## Your objective
In the entries below, which lines run from the one containing "(way = .outbound ∧ (s.txIdx" to the one containing "rw [List.foldl_append]"? Copy exactly those lines, ends included, and no others.

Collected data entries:

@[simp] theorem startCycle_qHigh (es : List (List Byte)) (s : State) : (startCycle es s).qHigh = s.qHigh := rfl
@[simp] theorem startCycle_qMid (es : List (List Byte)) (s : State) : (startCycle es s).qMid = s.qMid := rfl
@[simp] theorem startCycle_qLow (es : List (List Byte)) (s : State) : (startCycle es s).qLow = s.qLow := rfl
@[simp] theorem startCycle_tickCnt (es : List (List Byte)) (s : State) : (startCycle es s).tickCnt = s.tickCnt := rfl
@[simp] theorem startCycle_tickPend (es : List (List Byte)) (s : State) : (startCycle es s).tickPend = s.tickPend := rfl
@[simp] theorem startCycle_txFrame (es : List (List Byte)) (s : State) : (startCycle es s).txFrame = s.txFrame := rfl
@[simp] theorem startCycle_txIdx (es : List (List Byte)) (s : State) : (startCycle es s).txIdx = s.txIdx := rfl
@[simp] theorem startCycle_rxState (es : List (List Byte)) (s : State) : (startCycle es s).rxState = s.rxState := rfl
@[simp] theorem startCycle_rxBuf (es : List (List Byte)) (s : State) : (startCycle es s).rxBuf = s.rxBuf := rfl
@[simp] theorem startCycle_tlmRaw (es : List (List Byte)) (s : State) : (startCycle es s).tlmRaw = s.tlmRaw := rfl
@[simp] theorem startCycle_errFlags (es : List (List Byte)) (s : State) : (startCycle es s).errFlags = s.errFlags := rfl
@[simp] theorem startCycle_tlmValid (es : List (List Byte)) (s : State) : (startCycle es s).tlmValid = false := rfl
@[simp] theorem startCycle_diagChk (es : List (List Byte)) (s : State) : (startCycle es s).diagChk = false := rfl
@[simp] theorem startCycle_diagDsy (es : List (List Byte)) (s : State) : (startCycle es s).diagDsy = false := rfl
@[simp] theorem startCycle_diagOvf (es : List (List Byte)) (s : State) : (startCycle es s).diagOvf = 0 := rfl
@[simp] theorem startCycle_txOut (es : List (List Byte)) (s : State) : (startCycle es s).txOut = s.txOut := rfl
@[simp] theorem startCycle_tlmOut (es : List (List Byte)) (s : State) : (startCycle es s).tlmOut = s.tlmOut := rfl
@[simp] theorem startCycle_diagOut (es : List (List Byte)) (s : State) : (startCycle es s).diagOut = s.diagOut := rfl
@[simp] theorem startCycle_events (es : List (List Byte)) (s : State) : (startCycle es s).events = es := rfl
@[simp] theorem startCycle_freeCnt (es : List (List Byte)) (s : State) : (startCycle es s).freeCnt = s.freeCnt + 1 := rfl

* * *

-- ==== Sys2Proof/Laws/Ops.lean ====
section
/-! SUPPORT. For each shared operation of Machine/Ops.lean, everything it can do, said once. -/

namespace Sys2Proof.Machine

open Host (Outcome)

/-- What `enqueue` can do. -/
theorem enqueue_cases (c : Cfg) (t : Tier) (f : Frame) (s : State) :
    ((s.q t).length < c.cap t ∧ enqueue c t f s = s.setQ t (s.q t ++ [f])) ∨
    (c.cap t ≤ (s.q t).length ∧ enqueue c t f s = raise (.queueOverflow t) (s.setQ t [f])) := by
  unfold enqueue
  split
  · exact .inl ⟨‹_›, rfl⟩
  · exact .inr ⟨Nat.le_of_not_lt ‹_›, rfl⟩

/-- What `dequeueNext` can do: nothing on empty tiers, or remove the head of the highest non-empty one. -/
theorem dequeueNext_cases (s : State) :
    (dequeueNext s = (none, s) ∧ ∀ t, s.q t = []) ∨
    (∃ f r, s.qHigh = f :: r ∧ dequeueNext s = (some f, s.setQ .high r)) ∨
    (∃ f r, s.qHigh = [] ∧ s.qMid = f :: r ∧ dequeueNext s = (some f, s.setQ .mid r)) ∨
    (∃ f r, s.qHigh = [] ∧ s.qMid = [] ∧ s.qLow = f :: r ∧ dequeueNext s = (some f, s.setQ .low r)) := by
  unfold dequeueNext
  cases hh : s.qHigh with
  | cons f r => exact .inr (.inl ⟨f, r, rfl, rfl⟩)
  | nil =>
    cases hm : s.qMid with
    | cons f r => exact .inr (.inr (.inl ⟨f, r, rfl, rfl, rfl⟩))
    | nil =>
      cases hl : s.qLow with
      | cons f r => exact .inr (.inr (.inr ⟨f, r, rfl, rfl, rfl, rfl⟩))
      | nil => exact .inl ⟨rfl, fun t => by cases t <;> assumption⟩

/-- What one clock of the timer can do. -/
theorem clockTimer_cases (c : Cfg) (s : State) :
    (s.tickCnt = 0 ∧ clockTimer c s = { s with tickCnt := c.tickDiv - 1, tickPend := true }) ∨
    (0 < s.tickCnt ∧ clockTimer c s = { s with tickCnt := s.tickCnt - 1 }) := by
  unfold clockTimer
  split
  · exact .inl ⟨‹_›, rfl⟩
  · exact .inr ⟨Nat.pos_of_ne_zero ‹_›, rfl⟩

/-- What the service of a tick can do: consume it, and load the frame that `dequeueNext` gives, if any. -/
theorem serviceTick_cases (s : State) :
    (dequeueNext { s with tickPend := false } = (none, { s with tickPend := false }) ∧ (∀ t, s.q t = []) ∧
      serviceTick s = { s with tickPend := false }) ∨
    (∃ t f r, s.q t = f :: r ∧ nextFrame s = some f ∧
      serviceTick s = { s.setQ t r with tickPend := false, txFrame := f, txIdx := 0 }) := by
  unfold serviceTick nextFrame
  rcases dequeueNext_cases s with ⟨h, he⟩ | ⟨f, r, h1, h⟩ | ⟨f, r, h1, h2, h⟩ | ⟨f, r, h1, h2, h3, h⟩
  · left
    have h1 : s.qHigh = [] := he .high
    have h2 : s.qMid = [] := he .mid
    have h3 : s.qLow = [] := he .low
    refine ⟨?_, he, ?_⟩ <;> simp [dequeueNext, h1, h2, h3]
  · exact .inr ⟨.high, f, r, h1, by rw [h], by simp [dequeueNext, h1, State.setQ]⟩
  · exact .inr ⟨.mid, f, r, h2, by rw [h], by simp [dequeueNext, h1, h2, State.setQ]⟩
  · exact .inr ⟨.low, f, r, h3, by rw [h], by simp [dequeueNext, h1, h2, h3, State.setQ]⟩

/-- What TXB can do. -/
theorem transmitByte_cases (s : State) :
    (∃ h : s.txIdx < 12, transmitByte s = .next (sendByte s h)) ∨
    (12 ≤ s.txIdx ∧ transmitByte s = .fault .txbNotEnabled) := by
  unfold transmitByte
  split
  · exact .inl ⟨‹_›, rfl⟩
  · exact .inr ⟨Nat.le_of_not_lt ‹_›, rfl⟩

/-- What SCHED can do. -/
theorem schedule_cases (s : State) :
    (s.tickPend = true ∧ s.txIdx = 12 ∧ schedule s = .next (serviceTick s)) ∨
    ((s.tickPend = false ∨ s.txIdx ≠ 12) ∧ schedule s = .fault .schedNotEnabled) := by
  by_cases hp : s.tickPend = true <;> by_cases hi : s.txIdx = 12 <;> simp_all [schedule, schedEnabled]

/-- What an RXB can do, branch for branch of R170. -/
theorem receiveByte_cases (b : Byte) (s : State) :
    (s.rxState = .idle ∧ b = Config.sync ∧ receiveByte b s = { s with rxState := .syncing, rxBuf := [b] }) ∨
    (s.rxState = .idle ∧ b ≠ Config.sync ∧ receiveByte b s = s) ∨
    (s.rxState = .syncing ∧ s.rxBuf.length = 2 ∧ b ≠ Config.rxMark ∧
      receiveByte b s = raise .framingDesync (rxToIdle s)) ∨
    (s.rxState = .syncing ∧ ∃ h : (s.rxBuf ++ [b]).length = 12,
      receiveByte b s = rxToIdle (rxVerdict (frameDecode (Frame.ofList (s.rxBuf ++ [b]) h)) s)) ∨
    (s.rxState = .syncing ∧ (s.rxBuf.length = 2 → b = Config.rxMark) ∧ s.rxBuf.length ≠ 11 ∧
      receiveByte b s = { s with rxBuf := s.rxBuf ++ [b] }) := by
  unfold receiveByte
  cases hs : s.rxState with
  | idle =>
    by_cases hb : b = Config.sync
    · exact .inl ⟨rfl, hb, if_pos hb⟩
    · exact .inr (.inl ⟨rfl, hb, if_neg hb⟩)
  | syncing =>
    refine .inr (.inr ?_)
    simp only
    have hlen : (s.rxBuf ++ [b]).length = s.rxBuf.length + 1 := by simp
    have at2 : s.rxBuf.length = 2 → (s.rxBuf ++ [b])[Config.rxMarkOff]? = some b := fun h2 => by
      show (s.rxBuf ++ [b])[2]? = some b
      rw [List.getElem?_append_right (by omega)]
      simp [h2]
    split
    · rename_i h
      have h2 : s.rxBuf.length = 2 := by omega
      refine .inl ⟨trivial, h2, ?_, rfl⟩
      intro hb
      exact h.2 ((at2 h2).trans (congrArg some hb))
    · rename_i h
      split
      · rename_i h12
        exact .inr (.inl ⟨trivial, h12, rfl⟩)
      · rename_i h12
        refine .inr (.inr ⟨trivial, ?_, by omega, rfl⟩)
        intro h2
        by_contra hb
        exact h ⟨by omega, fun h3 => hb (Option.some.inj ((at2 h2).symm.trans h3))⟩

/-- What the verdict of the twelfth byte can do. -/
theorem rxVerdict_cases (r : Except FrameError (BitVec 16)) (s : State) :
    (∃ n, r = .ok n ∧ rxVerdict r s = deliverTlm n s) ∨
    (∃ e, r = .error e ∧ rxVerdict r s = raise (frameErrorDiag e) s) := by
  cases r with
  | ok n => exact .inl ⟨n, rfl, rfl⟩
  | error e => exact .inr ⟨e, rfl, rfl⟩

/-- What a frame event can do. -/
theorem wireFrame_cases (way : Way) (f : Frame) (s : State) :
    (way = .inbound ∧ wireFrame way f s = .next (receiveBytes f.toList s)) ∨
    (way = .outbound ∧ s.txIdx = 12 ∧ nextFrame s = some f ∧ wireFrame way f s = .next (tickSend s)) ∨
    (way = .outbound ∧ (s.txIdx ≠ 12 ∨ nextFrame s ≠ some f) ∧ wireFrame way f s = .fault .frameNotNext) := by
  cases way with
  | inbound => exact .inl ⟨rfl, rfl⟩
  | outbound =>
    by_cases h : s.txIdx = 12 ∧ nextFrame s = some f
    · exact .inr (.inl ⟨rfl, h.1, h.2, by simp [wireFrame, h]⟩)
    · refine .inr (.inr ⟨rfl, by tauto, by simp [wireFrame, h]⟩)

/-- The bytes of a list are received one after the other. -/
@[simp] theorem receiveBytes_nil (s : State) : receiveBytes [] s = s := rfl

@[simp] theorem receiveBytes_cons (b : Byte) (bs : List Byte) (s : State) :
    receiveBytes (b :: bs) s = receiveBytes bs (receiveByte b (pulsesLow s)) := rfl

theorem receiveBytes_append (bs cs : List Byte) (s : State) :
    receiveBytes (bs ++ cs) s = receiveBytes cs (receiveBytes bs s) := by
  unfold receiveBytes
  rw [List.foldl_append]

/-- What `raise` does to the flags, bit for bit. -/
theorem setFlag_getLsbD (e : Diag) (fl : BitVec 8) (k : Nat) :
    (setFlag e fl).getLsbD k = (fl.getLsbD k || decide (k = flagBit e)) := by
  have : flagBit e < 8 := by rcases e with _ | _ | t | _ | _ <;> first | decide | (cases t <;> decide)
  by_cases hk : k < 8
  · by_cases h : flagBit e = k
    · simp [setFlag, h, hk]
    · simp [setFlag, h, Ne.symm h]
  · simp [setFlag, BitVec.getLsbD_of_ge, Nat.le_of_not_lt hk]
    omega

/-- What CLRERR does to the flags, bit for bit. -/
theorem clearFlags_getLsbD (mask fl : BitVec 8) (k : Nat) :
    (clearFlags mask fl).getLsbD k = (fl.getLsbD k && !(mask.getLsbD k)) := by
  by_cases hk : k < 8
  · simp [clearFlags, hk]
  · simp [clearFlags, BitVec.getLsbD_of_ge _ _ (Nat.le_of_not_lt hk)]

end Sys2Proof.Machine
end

## Answer for this exercise
    (way = .outbound ∧ (s.txIdx ≠ 12 ∨ nextFrame s ≠ some f) ∧ wireFrame way f s = .fault .frameNotNext) := by
  cases way with
  | inbound => exact .inl ⟨rfl, rfl⟩
  | outbound =>
    by_cases h : s.txIdx = 12 ∧ nextFrame s = some f
    · exact .inr (.inl ⟨rfl, h.1, h.2, by simp [wireFrame, h]⟩)
    · refine .inr (.inr ⟨rfl, by tauto, by simp [wireFrame, h]⟩)

/-- The bytes of a list are received one after the other. -/
@[simp] theorem receiveBytes_nil (s : State) : receiveBytes [] s = s := rfl

@[simp] theorem receiveBytes_cons (b : Byte) (bs : List Byte) (s : State) :
    receiveBytes (b :: bs) s = receiveBytes bs (receiveByte b (pulsesLow s)) := rfl

theorem receiveBytes_append (bs cs : List Byte) (s : State) :
    receiveBytes (bs ++ cs) s = receiveBytes cs (receiveBytes bs s) := by
  unfold receiveBytes
  rw [List.foldl_append]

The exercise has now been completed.